# Sikh And Ego



## rosethorne (Oct 13, 2005)

WJKK WJKF.
A great question for Sikhs. But a few know the answer. Knowledge of Gurbani doesn't make a person to avoid Ego. What does make us to remove Ego within. Kindly share your knowledge here, I'll Be thankful.

This Guru Gobind Singh Ji Sahib Said:
Men who possess mighty elephants become kings and rule over the whole world. Men who take numerous ritual baths and give in charity elephants and other animals, and marry at special savambers. All these and even Brahma, Shiva, Vishnu and Indra shall at the end fall into the noose of Death. But those who fall at the feet of God and seek his protection shall not go through the cycle of transmigration. 

Were emperors to possess tall and noble elephants painted in beautiful colours and adorned with golden trappings. Were emperors to possess millions of horses galloping at speeds faster then that of the wind and racing like the deer. If other kings having powerful and long arms were to visit these emperors and bow their heads to them in submission. It matters not if such powerful emperors existed because at the end they all left this world barefooted and empty handed. 

Sikh philosophy overlaps with Hindu philosophy on many points, one being the concept of transmigration of the soul and the circle of Chaurasi Lakh, the 8.4 million life forms. 
Chaurasi Lakh means 8,400,000. This is the number of different joons (lifeforms) that constitute the circle of transmigration. Why 8,400,000 , surely scientists have categorised and classified species which vastly differs from this number?
There are different ways to categorise amd classify, and why should the ancient way to group lifeforms match that with present day scientists. For example, there are many ways to classify Raags (Classical Indian musical modes). One way is to classify them according to their thaat or parent scale, another way to categorise the same raags by looking at their Jaati or number of swars (notes) in the raag scale. In ancient times as stated in the manual Sangeet Ratnakar raags were classified according to whether they were male of female, as can be seen there are many ways to classify the same thing, so to question the figure of 8,400,000 seems pointless, especially since the figure appears in Guru Granth Sahib Ji many times over. 

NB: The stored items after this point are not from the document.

/-- 40 section 1 (R78; on a 16-bit timer the table is the spec's decision D4, notes/assumptions/15.md):
a hint command with a non-zero frequency writes `CS[t]` with index + 1 and `WGM[t]` with the
free-running mode chosen, for every width and every kind of timer that has it, and nothing else. The end
of the table is decision D10, notes/assumptions/16.md; a pattern names a mode by decision D5,
notes/assumptions/12.md. -/
def Obligations.HintProgramsClockAndWave : Prop :=
  ∀ (w : CounterWidth) (s : State) (t : Nat) (ch : Channel) (f cpu : BitVec 32) (tm : Timer)
    (m : PwmMode) (k : Nat),
    BoundAt s t ch tm → WidthFits w tm → f ≠ 0 →
    select (quotient cpu f w) (table tm.kind) = (m, k) →
    ∃ s' tm', exec (hintCommand w t ch f cpu) s = .next s' ∧ s'.timers[t]? = some tm' ∧
      tm'.cs.toNat = k + 1 ∧ waveName tm.kind tm'.wgm = some (.free m w) ∧
      tm'.kind = tm.kind ∧ tm'.chanA = tm.chanA ∧ tm'.chanB = tm.chanB ∧
      Responds s' false ∧ s'.pwmDraws = s.pwmDraws ∧ PwmFrame t s s'

/-- 40 section 3 (R83), 41 (R96), the spec's decision D9: a zero frequency is not detected; the
registers the command would write receive a value that no rule fixes, nothing else changes, the response
is `{0, 0}`. -/
def Obligations.ZeroFrequencyLeavesOpenValues : Prop :=
  (∀ (w : CounterWidth) (s : State) (t : Nat) (ch : Channel) (cpu : BitVec 32) (tm : Timer),
    BoundAt s t ch tm → WidthFits w tm →
    ∃ s' cs wgm, exec (hintCommand w t ch 0 cpu) s = .next s' ∧
      s'.timers[t]? = some { tm with cs := cs, wgm := wgm } ∧
      Responds s' false ∧ PwmFrame t s s') ∧
  (∀ (s : State) (t : Nat) (ch : Channel) (cpu : BitVec 32) (tm : Timer),
    BoundAt s t ch tm → tm.kind ≠ .t16 →
    ∃ s' cs wgm, ∃ top : BitVec 8, exec (.pwmExact t ch 0 cpu) s = .next s' ∧
      s'.timers[t]? = some { tm with
        cs := cs, wgm := wgm, chanA := { tm.chanA with ocr := top.setWidth 16 } } ∧
      Responds s' false ∧ PwmFrame t s s')

/-- 40 section 3 (R84; on a 16-bit timer the table is the spec's decision D4, notes/assumptions/15.md; a
pattern names a mode by its decision D5, notes/assumptions/12.md): above the maximum the result is
fast-PWM with prescaler 1; it is not an error. -/
def Obligations.AboveMaximumUsesPrescalerOne : Prop :=
  ∀ (w : CounterWidth) (s : State) (t : Nat) (ch : Channel) (f cpu : BitVec 32) (tm : Timer),
    BoundAt s t ch tm → WidthFits w tm → f.toNat > cpu.toNat / 2 ^ w.bits →
    quotient cpu f w = 0 ∧ select 0 (table tm.kind) = (.fast, 0) ∧
    ∃ s' tm', exec (hintCommand w t ch f cpu) s = .next s' ∧ s'.timers[t]? = some tm' ∧
      tm'.cs = 1 ∧ (table tm.kind)[0]? = some 1 ∧ waveName tm.kind tm'.wgm = some (.free .fast w) ∧
      Responds s' false

/-- 40 section 3 (R85; on a 16-bit timer the table is the spec's decision D4, notes/assumptions/15.md;
the mode is read through the patterns of its decision D5, notes/assumptions/12.md): for `D < 2048` the
effective divisor `E` the registers show makes the frequency `cpu / (E * 2^W)` strictly below the
request, and `E` is the smallest table value or double that exceeds `D`. -/
def Obligations.HintFrequencyStrictlyBelow : Prop :=
  ∀ (w : CounterWidth) (s : State) (t : Nat) (ch : Channel) (f cpu : BitVec 32) (tm : Timer),
    BoundAt s t ch tm → WidthFits w tm → f ≠ 0 → quotient cpu f w < 2048 →
    ∃ s' tm' e, exec (hintCommand w t ch f cpu) s = .next s' ∧ s'.timers[t]? = some tm' ∧
      Effective tm' (freePattern tm.kind .pc w) e ∧
      cpu.toNat < e * 2 ^ w.bits * f.toNat ∧
      ∀ x ∈ table tm.kind,
        (quotient cpu f w < x → e ≤ x) ∧ (quotient cpu f w < 2 * x → e ≤ 2 * x)

/-! ### The exact command -/

/-- 41 (R90, R93; case 1 first by the spec's decision D28, the mode patterns by D5,
notes/assumptions/12.md, the end of the table in case 4 by D10, notes/assumptions/16.md): the four
cases, each with its condition, mode, clock-select and top; the top goes to compare register A, nothing
else changes. -/
def Obligations.ExactFourCases : Prop :=
  ∀ (s : State) (t : Nat) (ch : Channel) (f cpu : BitVec 32) (tm : Timer) (m : PwmMode) (k : Nat),
    BoundAt s t ch tm → tm.kind ≠ .t16 → f ≠ 0 →
    select (quotient cpu f .w8) (table tm.kind) = (m, k) →
    ∃ s' tm', exec (.pwmExact t ch f cpu) s = .next s' ∧ s'.timers[t]? = some tm' ∧
      (quotient cpu f .w8 = 0 →
        tm'.wgm = 0b0111 ∧ tm'.cs.toNat = 1 ∧
        tm'.chanA.ocr.toNat = cpu.toNat / (f.toNat * (table tm.kind).getD 0 0)) ∧
      (quotient cpu f .w8 ≠ 0 → m = .fast →
        tm'.wgm = 0b0101 ∧ tm'.cs.toNat = k + 1 ∧
        tm'.chanA.ocr.toNat = cpu.toNat / (f.toNat * (2 * (table tm.kind).getD k 0))) ∧
      (quotient cpu f .w8 ≠ 0 → m = .pc → k + 1 < (table tm.kind).length →
        tm'.wgm = 0b0111 ∧ tm'.cs.toNat = k + 2 ∧
        tm'.chanA.ocr.toNat = cpu.toNat / (f.toNat * (table tm.kind).getD (k + 1) 0)) ∧
      (quotient cpu f .w8 ≠ 0 → m = .pc → k + 1 = (table tm.kind).length →
        tm'.wgm = 0b0101 ∧ tm'.cs.toNat = (table tm.kind).length ∧ tm'.chanA.ocr.toNat = 255) ∧
      tm'.chanA = { tm.chanA with ocr := tm'.chanA.ocr } ∧ tm'.chanB = tm.chanB ∧
      tm'.kind = tm.kind ∧ Responds s' false ∧ s'.pwmDraws = s.pwmDraws ∧ PwmFrame t s s'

Man suffers. He seeks to escape suffering, but he does this by following the worldly way of pursuing the path of ego, wealth, power and worldly knowledge. Engrossed in worldly pleasures he feels no interest in the divine light that lies within him. He is bewitched by the beauty of earthly things and gets entangled in them. He does not search for the Truth, the realisation of which could make him eternal, holy and blissful, ending all his sufferings. So absorbing and deluding are the worldly pleasures that they leave man with no time to think of higher aspirations. They detract him from his age long quest to unveil the hidden Reality within. Guru Ji says " Madmen, you remain sleep ! Intoxicated with the pleasure of worldlyness and love for your family, you waste your life in fleeting delights."
While a man sleeps in sin and worldlyness, no understanding of truth comes to him. When death grabs him by his hair and strikes, only then does he awaken. Infatuated by the glamour of worldlyness, mortal man toils day after day for possessions, power and pleasures. All the time he looks away from the truth. His stay in this world is like a dream, and that his earthly relationships and possessions are momentary and of no avail. As long as man is tied up in passions, pleasures and desires for earthly things, so long he falls, age after age in the circle of birth and death and indures the sorrows and sufferings of one life after another. 
Says the Guru "Clinging to his ego, man falls into a trap. Bound by the love of self, he is bound by death, and he comes and goes." There can be no rest or peace, no happiness in this slavery. There is only suffering. After wondering for ages in suffering one obtains the priceless gift of human life, but again he sinks deep into worldliness, pleasures and ego pursuits. He never realises that the real joy and peace can only be found in union with God, the source of bliss. Missing the opportunity to unite with God, he falls back into the circle of birth and death. Every one that comes into this world must depart. Life is like an overnight guest, man arises and leave at dawn. Death is always on man's doorstep. It gives no warning. Mans possessions, his wealth, his land, his house remain behind and pass into other hands. Even his learning, wisdom, beauty and power do not accompany him. Man blossoms for a day or two and then fades and falls. When death calls he must leave all behind and pass into the unseen world. 
There is no fear of death of body if the love of God dwells in the bosom. Real death is the forgetting of the Lord. Those who in their hearts have desires for the pleasures of gold, silver, women, perfumes, horses, palaces and meat, how can the love of the Lord dwell in their hearts ? Forgetfulness of the Lord is the snare that chains man to earthly things and sends him to the city of death. Those who fill their hearts with the love of God find eternal life in God.
The Guru is the Light and God is the source of Light. Thus God is the Primal Guru. And the one in whom the Primal Guru reveals His Light is also the Guru, the Enlightened. In essence, there is no difference between the Light of the Primal Guru and the Divine Guru in body. Says the Guru, the Guru is in God, and God in the Guru, and the two are but One. Those who have seen the Light of God within have no eyes for any other, no ears for any lesser truth, there whole being is absorbed in the Light that have realised.


----------